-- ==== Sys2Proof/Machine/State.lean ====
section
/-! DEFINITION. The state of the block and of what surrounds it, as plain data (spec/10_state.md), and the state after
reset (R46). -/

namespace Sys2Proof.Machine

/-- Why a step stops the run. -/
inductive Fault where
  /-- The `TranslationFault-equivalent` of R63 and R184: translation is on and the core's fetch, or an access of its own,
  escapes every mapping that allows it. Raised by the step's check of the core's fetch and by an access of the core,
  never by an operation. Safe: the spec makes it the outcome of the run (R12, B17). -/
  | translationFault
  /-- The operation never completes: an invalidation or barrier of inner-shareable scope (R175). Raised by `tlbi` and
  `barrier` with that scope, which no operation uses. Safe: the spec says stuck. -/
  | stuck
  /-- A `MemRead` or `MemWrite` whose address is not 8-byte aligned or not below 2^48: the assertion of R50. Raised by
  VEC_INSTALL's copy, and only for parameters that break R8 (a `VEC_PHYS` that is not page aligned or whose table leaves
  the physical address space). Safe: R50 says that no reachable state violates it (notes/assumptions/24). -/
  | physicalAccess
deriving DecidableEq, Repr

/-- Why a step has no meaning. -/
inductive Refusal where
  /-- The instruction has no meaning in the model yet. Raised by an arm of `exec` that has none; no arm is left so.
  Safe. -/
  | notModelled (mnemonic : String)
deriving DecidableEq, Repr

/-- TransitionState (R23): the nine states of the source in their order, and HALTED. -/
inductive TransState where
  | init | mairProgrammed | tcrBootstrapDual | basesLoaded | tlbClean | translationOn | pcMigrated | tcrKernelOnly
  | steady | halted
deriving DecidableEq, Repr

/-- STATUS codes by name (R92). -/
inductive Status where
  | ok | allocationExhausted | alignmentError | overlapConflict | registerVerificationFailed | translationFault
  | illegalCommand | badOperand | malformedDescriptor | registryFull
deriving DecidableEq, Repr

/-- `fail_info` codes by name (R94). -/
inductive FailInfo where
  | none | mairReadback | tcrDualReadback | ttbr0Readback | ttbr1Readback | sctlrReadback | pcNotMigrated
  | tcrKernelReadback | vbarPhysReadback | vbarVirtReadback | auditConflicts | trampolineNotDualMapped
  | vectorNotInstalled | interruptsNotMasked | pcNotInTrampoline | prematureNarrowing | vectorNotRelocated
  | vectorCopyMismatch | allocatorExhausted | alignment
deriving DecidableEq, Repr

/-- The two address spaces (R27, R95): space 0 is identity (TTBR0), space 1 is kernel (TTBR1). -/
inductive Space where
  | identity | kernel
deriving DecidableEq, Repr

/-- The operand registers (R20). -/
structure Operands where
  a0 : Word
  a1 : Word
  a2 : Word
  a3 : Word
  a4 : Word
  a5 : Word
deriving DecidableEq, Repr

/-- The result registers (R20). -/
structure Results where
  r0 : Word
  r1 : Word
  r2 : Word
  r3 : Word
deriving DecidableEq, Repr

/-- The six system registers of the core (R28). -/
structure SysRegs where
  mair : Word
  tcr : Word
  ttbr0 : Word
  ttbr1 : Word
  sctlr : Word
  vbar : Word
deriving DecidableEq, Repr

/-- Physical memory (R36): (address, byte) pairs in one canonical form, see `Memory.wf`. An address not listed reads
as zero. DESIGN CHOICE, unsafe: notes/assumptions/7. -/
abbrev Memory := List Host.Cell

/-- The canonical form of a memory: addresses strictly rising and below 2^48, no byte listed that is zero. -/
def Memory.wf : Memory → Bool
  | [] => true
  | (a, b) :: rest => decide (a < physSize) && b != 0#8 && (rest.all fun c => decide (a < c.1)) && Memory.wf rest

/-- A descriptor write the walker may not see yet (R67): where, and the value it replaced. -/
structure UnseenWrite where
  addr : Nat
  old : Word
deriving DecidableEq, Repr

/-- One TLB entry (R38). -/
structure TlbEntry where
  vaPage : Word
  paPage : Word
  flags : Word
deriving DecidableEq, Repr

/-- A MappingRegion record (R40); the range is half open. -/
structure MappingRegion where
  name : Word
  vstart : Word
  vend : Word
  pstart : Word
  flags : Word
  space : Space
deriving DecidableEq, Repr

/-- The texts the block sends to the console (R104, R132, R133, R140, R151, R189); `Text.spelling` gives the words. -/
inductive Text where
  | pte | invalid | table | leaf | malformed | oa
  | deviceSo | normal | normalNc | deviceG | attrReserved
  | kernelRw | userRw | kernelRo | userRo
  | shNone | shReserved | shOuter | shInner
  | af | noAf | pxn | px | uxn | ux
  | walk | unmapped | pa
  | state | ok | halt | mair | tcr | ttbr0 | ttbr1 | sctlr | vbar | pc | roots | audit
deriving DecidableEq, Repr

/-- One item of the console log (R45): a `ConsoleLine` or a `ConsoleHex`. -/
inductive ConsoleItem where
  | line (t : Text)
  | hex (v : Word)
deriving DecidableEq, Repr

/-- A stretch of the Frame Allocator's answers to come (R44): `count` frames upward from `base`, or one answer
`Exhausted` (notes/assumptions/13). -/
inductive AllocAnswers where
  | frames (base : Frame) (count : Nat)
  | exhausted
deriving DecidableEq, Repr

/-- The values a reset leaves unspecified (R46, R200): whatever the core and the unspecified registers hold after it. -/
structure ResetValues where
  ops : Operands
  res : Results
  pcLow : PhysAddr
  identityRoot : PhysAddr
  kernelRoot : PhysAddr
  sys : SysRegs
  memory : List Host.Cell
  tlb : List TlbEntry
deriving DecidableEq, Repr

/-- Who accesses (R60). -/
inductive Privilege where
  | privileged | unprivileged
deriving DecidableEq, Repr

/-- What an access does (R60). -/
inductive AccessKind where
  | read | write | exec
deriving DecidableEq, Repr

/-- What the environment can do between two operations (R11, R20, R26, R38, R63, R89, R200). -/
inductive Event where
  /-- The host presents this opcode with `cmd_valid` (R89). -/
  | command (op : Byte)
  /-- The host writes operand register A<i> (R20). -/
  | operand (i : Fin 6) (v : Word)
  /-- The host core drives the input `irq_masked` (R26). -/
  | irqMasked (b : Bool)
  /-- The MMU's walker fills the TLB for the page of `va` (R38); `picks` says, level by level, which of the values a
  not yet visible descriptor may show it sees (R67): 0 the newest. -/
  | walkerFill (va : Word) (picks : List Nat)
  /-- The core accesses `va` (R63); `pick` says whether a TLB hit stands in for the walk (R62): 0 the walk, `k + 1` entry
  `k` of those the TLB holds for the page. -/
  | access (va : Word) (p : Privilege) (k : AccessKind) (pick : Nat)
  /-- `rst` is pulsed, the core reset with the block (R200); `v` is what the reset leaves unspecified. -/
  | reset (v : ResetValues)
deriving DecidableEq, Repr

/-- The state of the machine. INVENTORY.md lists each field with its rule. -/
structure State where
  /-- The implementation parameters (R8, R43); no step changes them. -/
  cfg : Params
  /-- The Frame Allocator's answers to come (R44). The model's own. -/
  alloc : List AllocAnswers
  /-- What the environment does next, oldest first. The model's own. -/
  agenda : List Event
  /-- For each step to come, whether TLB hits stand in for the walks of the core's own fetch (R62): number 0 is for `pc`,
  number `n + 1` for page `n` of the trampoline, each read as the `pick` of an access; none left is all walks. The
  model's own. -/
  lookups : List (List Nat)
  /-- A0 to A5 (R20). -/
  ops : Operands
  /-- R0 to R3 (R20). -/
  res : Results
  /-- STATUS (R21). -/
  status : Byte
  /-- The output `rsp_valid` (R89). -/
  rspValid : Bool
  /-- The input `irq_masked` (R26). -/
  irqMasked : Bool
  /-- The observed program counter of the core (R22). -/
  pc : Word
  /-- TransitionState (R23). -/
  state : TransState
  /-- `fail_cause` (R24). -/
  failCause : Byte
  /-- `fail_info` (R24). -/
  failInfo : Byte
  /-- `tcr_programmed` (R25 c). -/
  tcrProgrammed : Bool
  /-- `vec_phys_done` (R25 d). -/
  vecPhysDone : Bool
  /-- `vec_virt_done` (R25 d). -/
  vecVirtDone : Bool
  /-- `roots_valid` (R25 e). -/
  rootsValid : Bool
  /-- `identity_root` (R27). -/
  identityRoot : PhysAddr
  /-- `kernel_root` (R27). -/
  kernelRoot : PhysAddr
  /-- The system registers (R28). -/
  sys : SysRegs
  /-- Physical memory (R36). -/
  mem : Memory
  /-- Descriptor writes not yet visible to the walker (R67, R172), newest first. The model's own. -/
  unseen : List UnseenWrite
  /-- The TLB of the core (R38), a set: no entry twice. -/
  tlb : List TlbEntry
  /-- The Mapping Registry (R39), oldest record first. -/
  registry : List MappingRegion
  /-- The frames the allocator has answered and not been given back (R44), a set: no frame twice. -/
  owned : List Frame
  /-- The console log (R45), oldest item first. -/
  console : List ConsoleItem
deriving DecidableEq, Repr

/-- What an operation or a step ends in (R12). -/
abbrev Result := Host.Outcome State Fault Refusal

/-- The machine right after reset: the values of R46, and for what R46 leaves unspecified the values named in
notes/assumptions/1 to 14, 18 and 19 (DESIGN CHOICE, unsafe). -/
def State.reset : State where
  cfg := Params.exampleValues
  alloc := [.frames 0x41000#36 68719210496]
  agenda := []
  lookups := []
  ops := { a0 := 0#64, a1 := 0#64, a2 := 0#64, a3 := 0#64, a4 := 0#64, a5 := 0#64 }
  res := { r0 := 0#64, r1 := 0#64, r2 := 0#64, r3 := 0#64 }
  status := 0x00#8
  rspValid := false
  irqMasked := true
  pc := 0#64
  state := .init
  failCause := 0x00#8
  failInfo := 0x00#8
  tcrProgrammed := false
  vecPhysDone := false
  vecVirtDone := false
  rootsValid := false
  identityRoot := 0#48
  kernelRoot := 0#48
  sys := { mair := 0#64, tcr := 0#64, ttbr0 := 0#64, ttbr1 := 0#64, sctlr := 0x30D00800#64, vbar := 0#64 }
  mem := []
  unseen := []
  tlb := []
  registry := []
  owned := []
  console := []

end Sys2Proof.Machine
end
..............................
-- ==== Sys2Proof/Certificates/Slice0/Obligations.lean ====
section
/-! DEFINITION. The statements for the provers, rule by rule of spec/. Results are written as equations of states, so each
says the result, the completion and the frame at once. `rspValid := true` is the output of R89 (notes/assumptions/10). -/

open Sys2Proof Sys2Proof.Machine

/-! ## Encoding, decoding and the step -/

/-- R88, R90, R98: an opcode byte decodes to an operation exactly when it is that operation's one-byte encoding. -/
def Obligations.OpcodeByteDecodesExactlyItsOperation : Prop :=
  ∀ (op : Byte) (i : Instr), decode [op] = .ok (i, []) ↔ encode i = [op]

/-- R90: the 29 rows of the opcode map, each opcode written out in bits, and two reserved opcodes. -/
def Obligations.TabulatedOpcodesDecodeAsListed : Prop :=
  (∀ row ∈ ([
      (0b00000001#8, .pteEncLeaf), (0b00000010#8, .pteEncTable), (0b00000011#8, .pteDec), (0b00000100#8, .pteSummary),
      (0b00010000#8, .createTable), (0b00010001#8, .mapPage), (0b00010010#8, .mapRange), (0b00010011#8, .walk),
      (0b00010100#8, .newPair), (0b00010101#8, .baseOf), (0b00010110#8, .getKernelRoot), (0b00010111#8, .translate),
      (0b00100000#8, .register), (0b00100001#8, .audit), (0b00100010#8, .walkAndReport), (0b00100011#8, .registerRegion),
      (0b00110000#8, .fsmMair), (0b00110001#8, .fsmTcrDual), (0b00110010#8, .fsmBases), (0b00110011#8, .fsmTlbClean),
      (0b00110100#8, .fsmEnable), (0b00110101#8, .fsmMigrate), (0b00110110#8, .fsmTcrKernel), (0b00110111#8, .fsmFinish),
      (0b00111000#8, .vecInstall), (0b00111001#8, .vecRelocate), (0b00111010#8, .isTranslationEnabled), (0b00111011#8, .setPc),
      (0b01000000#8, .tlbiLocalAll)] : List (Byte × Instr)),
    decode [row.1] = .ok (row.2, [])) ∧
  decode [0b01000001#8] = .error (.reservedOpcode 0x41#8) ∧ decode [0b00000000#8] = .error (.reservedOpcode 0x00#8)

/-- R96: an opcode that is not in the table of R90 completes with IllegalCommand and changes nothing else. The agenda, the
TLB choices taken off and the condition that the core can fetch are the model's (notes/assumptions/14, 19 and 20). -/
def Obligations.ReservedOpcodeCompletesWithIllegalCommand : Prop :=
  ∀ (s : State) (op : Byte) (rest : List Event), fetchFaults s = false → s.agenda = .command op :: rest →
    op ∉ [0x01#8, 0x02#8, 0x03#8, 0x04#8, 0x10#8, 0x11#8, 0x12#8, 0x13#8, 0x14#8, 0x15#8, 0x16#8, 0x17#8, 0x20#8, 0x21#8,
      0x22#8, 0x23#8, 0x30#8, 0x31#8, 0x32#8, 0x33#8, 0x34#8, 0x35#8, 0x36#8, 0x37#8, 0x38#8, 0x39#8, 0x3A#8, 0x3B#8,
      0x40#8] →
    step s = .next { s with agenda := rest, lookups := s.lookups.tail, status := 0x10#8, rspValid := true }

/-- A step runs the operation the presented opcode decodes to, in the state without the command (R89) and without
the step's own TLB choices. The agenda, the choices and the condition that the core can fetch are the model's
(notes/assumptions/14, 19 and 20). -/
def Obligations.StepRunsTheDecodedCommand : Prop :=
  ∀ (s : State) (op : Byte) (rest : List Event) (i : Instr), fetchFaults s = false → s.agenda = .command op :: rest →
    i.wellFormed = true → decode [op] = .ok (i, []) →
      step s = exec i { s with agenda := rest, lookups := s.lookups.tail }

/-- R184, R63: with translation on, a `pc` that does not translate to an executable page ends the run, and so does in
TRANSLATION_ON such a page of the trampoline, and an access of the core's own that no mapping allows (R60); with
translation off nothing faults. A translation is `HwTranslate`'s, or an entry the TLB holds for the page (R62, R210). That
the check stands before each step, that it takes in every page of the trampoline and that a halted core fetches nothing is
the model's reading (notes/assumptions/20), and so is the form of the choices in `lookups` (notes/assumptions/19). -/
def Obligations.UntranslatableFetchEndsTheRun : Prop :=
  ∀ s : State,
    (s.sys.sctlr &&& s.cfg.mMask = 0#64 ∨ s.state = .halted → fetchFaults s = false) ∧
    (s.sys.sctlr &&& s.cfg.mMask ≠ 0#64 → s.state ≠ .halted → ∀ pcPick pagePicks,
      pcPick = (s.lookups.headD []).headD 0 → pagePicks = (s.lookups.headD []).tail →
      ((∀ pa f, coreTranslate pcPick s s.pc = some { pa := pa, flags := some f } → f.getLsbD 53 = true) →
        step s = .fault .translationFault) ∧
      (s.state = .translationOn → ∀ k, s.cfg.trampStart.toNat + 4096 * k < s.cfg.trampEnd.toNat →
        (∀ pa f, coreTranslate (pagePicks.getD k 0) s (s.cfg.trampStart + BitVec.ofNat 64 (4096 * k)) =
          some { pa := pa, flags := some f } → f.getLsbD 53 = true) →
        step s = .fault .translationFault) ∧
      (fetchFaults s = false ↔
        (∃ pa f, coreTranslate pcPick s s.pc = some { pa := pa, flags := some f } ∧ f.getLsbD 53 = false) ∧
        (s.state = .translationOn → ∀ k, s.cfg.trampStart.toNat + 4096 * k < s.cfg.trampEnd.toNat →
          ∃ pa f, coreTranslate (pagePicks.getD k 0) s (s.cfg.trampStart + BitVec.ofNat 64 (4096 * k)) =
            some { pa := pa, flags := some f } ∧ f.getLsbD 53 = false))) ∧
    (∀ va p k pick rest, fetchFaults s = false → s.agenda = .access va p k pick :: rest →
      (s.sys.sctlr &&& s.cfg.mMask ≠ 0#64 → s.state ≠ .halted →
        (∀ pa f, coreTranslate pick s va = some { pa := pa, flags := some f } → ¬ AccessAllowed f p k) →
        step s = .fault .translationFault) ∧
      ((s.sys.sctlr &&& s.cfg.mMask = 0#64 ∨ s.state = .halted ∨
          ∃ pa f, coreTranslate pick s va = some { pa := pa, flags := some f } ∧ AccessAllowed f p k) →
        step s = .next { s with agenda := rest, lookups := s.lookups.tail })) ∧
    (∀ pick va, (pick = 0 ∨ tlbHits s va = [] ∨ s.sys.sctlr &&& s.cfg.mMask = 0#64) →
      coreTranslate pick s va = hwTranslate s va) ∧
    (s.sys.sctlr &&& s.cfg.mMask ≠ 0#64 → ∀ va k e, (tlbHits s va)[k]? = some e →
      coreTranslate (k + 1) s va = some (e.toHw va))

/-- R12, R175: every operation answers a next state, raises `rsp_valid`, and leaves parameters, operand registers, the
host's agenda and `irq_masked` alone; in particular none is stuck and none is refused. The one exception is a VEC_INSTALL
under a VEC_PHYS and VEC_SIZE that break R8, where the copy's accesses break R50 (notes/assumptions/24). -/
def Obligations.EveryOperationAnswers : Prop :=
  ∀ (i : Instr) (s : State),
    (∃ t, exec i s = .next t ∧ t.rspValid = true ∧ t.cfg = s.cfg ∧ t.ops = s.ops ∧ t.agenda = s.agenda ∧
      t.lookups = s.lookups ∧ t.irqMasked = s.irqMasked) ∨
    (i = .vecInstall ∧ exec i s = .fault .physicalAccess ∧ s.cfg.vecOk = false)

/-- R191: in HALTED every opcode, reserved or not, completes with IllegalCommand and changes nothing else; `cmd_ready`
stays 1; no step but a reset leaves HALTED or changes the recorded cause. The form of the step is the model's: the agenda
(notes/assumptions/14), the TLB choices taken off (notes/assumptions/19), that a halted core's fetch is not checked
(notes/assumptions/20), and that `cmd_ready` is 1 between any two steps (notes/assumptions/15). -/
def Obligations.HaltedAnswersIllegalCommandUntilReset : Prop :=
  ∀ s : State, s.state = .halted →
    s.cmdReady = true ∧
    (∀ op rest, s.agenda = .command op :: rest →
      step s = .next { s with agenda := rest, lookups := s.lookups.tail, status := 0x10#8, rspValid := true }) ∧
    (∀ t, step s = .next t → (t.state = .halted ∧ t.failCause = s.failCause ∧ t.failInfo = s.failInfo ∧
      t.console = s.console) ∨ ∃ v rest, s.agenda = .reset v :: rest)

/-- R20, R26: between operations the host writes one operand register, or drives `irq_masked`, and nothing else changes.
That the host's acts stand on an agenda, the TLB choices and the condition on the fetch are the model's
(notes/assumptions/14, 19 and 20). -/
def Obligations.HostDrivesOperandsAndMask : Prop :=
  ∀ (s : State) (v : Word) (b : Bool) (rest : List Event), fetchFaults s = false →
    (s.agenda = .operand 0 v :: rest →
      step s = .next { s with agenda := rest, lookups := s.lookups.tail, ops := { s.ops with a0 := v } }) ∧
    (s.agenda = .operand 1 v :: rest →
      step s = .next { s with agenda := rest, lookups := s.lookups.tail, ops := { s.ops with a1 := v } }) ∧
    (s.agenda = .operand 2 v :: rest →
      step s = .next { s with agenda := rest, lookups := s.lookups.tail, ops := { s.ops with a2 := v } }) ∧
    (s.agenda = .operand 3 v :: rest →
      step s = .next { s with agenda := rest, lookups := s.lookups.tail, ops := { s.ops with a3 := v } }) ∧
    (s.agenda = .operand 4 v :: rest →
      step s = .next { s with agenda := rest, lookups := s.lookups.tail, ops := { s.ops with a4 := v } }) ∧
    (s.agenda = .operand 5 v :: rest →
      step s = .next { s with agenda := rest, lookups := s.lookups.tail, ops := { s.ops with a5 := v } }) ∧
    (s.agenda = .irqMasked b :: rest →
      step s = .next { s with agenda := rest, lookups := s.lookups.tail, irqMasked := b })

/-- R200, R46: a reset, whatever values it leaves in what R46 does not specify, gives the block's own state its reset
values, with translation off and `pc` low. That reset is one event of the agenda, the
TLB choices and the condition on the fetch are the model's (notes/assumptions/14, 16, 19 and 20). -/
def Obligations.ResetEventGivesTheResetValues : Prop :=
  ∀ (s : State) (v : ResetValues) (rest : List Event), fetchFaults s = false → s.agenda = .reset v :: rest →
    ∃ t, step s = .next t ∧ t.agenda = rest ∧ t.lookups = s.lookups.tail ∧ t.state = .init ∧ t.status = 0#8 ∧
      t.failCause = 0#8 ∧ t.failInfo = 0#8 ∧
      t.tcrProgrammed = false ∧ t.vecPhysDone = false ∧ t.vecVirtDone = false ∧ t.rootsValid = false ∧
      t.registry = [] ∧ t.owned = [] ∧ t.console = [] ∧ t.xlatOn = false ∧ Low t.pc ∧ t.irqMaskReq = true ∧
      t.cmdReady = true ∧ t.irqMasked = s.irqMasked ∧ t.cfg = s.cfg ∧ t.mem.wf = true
..............................
#### [Activity]
The answer should consist of all lines from the records above that hold the word "changes".

#### [Response below]
  /-- The implementation parameters (R8, R43); no step changes them. -/
/-- R96: an opcode that is not in the table of R90 completes with IllegalCommand and changes nothing else. The agenda, the
/-- R191: in HALTED every opcode, reserved or not, completes with IllegalCommand and changes nothing else; `cmd_ready`
stays 1; no step but a reset leaves HALTED or changes the recorded cause. The form of the step is the model's: the agenda
/-- R20, R26: between operations the host writes one operand register, or drives `irq_masked`, and nothing else changes.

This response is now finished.